IEEE Trans Med Imaging. 2014 May;33(5):1163-79. doi: 10.1109/TMI.2014.2306173.
The multi-channel nature of digital histopathological images presents an opportunity to exploit the correlated color channel information for better image modeling. Inspired by recent work in sparsity for single channel image classification, we propose a new simultaneous sparsity model for multi-channel histopathological image representation and classification (SHIRC). Essentially, we represent a histopathological image as a sparse linear combination of training examples under suitable channel-wise constraints. Classification is performed by solving a newly formulated simultaneous sparsity-based optimization problem. A practical challenge is the correspondence of image objects (cellular and nuclear structures) at different spatial locations in the image. We propose a robust locally adaptive variant of SHIRC (LA-SHIRC) to tackle this issue. Experiments on two challenging real-world image data sets: 1) mammalian tissue images acquired by pathologists of the animal diagnostics lab (ADL) at Pennsylvania State University, and 2) human intraductal breast lesions, reveal the merits of our proposal over state-of-the-art alternatives. Further, we demonstrate that LA-SHIRC exhibits a more graceful decay in classification accuracy against the number of training images which is highly desirable in practice where generous training per class is often not available.

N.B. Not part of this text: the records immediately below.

-- ==== Sys2Proof/Laws/Stable/Mailbox.lean ====
section
/-!
SUPPORT. Laws/Stable/Mailbox.lean: what the operations of Machine/Mailbox.lean keep (Laws/Stable.lean).
-/

namespace Sys2Proof.Machine

set_option Elab.async false
set_option linter.unusedTactic false
set_option linter.unreachableTactic false

theorem Stable.mbox {P : State → Prop} (C : Stable P) {s : State} (c : Instr) (p op : Nat) (early admin : Bool) (body : State → State) (hbody : ∀ t, P t → P (body t)) (hP : P s) :
    P (State.mbox s c p op early admin body) := by
  unfold State.mbox
  repeat' first
    | with_reducible assumption | with_reducible apply pres_ite | with_reducible apply C.setHost
    | with_reducible apply C.hold | with_reducible apply C.reply | with_reducible apply C.restExit
    | with_reducible apply C.wr | with_reducible apply hbody
    | with_reducible refine C.same (fun h => h) (fun h => h) (fun h => h) (fun h => h) (fun h => h) (fun h => h) (fun h => h) (fun h => h) (fun h => h) (fun h => h) (fun h => h) ?_
    | with_reducible refine C.same ?_ ?_ ?_ ?_ ?_ ?_ ?_ ?_ ?_ ?_ ?_ ?_ | exact fun h => h | exact fun _ => rfl
    | exact fun _ => Nat.zero_le _ | intro _

theorem Stable.mboxRead {P : State → Prop} (C : Stable P) {s : State} (c : Instr) (p op : Nat) (early : Bool) (words : State → List Nat) (hP : P s) :
    P (State.mboxRead s c p op early words) := by
  unfold State.mboxRead
  repeat' first
    | with_reducible assumption | with_reducible apply C.reply | with_reducible apply C.mbox | intro _

theorem Stable.clearEvents {P : State → Prop} (C : Stable P) {s : State} (p log : Nat) (all : Bool) (handles : List Nat) (hP : P s) :
    P (s.clearEvents p log all handles) := by
  unfold State.clearEvents
  simp only
  refine pres_ite (C.reply _ _ _ hP) ?_
  refine C.reply _ _ _ (pres_cond (C.wr _ (C.setHost ?_ hP)) (fun t ht => C.setBit _ _ _ ht))
  intro h l hm
  rcases List.mem_or_eq_of_mem_set hm with hm | hm
  · exact h l hm
  · rw [hm]
    split
    · exact Nat.zero_le _
    · rw [List.length_drop, List.getD_eq_getElem?_getD]
      cases he : (s.host p).logs[log]? with
      | none => simp
      | some x =>
        have := h x (List.mem_of_getElem? he)
        simp only [Option.getD_some]
        omega

theorem Stable.openReply {P : State → Prop} (C : Stable P) {s : State} (p : Nat) (hP : P s) :
    P (State.openReply s p) := by
  unfold State.openReply
  repeat' first
    | with_reducible assumption | with_reducible apply C.takeFree | with_reducible apply C.reply

theorem Stable.hostUnpow {P : State → Prop} (C : Stable P) {s : State} (seconds : Nat) (hP : P s) :
    P (State.hostUnpow s seconds) := by
  unfold State.hostUnpow
  repeat' first
    | with_reducible assumption | with_reducible apply pres_cond | with_reducible apply pres_ite
    | with_reducible apply C.notice | with_reducible apply C.ageGauge | with_reducible apply C.wr
    | with_reducible refine C.same (fun h => h) (fun h => h) (fun h => h) (fun h => h) (fun h => h) (fun h => h) (fun h => h) (fun h => h) (fun h => h) (fun h => h) (fun h => h) ?_
    | with_reducible refine C.same ?_ ?_ ?_ ?_ ?_ ?_ ?_ ?_ ?_ ?_ ?_ ?_ | exact fun h => h | intro _

theorem Stable.setTime {P : State → Prop} (C : Stable P) {s : State} (p seconds : Nat) (hP : P s) :
    P (State.setTime s p seconds) := by
  unfold State.setTime
  repeat' first
    | with_reducible assumption | with_reducible apply C.reply | with_reducible apply C.hostUnpow
    | with_reducible refine C.same (fun h => h) (fun h => h) (fun h => h) (fun h => h) (fun h => h) (fun h => h) (fun h => h) (fun h => h) (fun h => h) (fun h => h) (fun h => h) ?_
    | with_reducible refine C.same ?_ ?_ ?_ ?_ ?_ ?_ ?_ ?_ ?_ ?_ ?_ ?_ | exact fun h => h | exact fun _ => rfl
    | exact fun _ => Nat.zero_le _ | intro _

theorem Stable.setAlert {P : State → Prop} (C : Stable P) {s : State} (p : Nat) (limits : List Nat) (hP : P s) :
    P (State.setAlert s p limits) := by
  unfold State.setAlert
  repeat' first
    | with_reducible assumption | with_reducible apply C.setHost | with_reducible apply C.reply
    | with_reducible refine C.same (fun h => h) (fun h => h) (fun h => h) (fun h => h) (fun h => h) (fun h => h) (fun h => h) (fun h => h) (fun h => h) (fun h => h) (fun h => h) ?_
    | with_reducible refine C.same ?_ ?_ ?_ ?_ ?_ ?_ ?_ ?_ ?_ ?_ ?_ ?_ | exact fun h => h | exact fun _ => rfl
    | exact fun _ => Nat.zero_le _

theorem Stable.setShutdown {P : State → Prop} (C : Stable P) {s : State} (p v : Nat) (hP : P s) :
    P (State.setShutdown s p v) := by
  unfold State.setShutdown
  repeat' first
    | with_reducible assumption | with_reducible apply C.setHost | with_reducible apply C.reply
    | with_reducible refine C.same (fun h => h) (fun h => h) (fun h => h) (fun h => h) (fun h => h) (fun h => h) (fun h => h) (fun h => h) (fun h => h) (fun h => h) (fun h => h) ?_
    | with_reducible refine C.same ?_ ?_ ?_ ?_ ?_ ?_ ?_ ?_ ?_ ?_ ?_ ?_ | exact fun h => h | exact fun _ => rfl
    | exact fun _ => Nat.zero_le _

theorem Stable.background {P : State → Prop} (C : Stable P) {s : State} (p : Nat) (body : State → State) (hbody : ∀ t, P t → P (body t)) (hP : P s) :
    P (State.background s p body) := by
  unfold State.background
  repeat' first
    | with_reducible assumption | with_reducible apply pres_ite | with_reducible apply C.reply
    | with_reducible apply hbody | intro _

theorem Stable.relistLines {P : State → Prop} (C : Stable P) {s : State} (p lo hi : Nat) (hP : P s) :
    P (State.relistLines s p lo hi) := by
  unfold State.relistLines
  repeat' first
    | with_reducible assumption | with_reducible apply pres_foldl | with_reducible apply C.listAt | intro _

theorem Stable.scanMedia {P : State → Prop} (C : Stable P) {s : State} (p base n : Nat) (found : List (Nat × Ecc)) (hP : P s) :
    P (State.scanMedia s p base n found) := by
  unfold State.scanMedia
  repeat' first
    | with_reducible assumption | with_reducible apply pres_cond | with_reducible apply pres_ite
    | with_reducible apply pres_foldl | with_reducible apply C.setHost | with_reducible apply C.reply
    | with_reducible apply C.bgEnd | with_reducible apply C.patrolLine | with_reducible apply C.background
    | with_reducible apply C.relistLines | with_reducible apply C.wr
    | with_reducible refine C.same (fun h => h) (fun h => h) (fun h => h) (fun h => h) (fun h => h) (fun h => h) (fun h => h) (fun h => h) (fun h => h) (fun h => h) (fun h => h) ?_
    | with_reducible refine C.same ?_ ?_ ?_ ?_ ?_ ?_ ?_ ?_ ?_ ?_ ?_ ?_ | exact fun h => h | exact fun _ => rfl
    | exact fun _ => Nat.zero_le _ | (intro h; exact Nat.le_trans (List.length_filter_le _ _) h) | intro _

theorem Stable.mailWrite {P : State → Prop} (C : Stable P) {s : State} (p line : Nat) (bytes : List (Nat × Byte)) (poison setFull : Bool) (hP : P s) :
    P (State.mailWrite s p line bytes poison setFull) := by
  unfold State.mailWrite
  repeat' first
    | with_reducible assumption | with_reducible apply pres_ite | with_reducible apply C.reply
    | with_reducible apply C.writeLine | with_reducible apply C.holdWrite

theorem Stable.wipeStart {P : State → Prop} (C : Stable P) {s : State} (p op : Nat) (hP : P s) :
    P (State.wipeStart s p op) := by
  unfold State.wipeStart
  repeat' first
    | with_reducible assumption | with_reducible apply pres_ite | with_reducible apply C.setHost
    | with_reducible apply C.reply | with_reducible apply C.background | with_reducible apply C.wr
    | with_reducible refine C.same (fun h => h) (fun h => h) (fun h => h) (fun h => h) (fun h => h) (fun h => h) (fun h => h) (fun h => h) (fun h => h) (fun h => h) (fun h => h) ?_
    | with_reducible refine C.same ?_ ?_ ?_ ?_ ?_ ?_ ?_ ?_ ?_ ?_ ?_ ?_ | exact fun h => h | exact fun _ => rfl
    | exact fun _ => Nat.zero_le _ | intro _

theorem Stable.newKey {P : State → Prop} (C : Stable P) {s : State}  (hP : P s) :
    P (State.newKey s) := by
  unfold State.newKey
  repeat' first
    | with_reducible assumption | with_reducible apply C.putWraps | with_reducible apply C.wr
    | with_reducible refine C.same (fun h => h) (fun h => h) (fun h => h) (fun h => h) (fun h => h) (fun h => h) (fun h => h) (fun h => h) (fun h => h) (fun h => h) (fun h => h) ?_
    | with_reducible refine C.same ?_ ?_ ?_ ?_ ?_ ?_ ?_ ?_ ?_ ?_ ?_ ?_ | exact fun h => h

数字组织病理学图像的多通道特性为利用相关颜色通道信息进行更好的图像建模提供了机会。受单通道图像分类中稀疏方法的启发,我们提出了一种新的用于多通道组织病理学图像表示和分类(SHIRC)的同时稀疏模型。本质上,我们将组织病理学图像表示为在适当的通道约束下对训练示例的稀疏线性组合。通过解决新制定的基于同时稀疏的优化问题来执行分类。一个实际的挑战是图像对象(细胞和核结构)在图像中不同空间位置的对应关系。我们提出了一种鲁棒的局部自适应 SHIRC(LA-SHIRC)变体来解决这个问题。在两个具有挑战性的真实世界图像数据集上进行的实验:1)宾夕法尼亚州立大学动物诊断实验室(ADL)的病理学家采集的哺乳动物组织图像,以及 2)人类乳腺导管内病变,证明了我们的提议优于最先进的替代方案。此外,我们证明 LA-SHIRC 显示出在训练图像数量上的分类准确性的更平滑衰减,这在实践中是非常理想的,因为通常无法为每个类别提供大量的训练。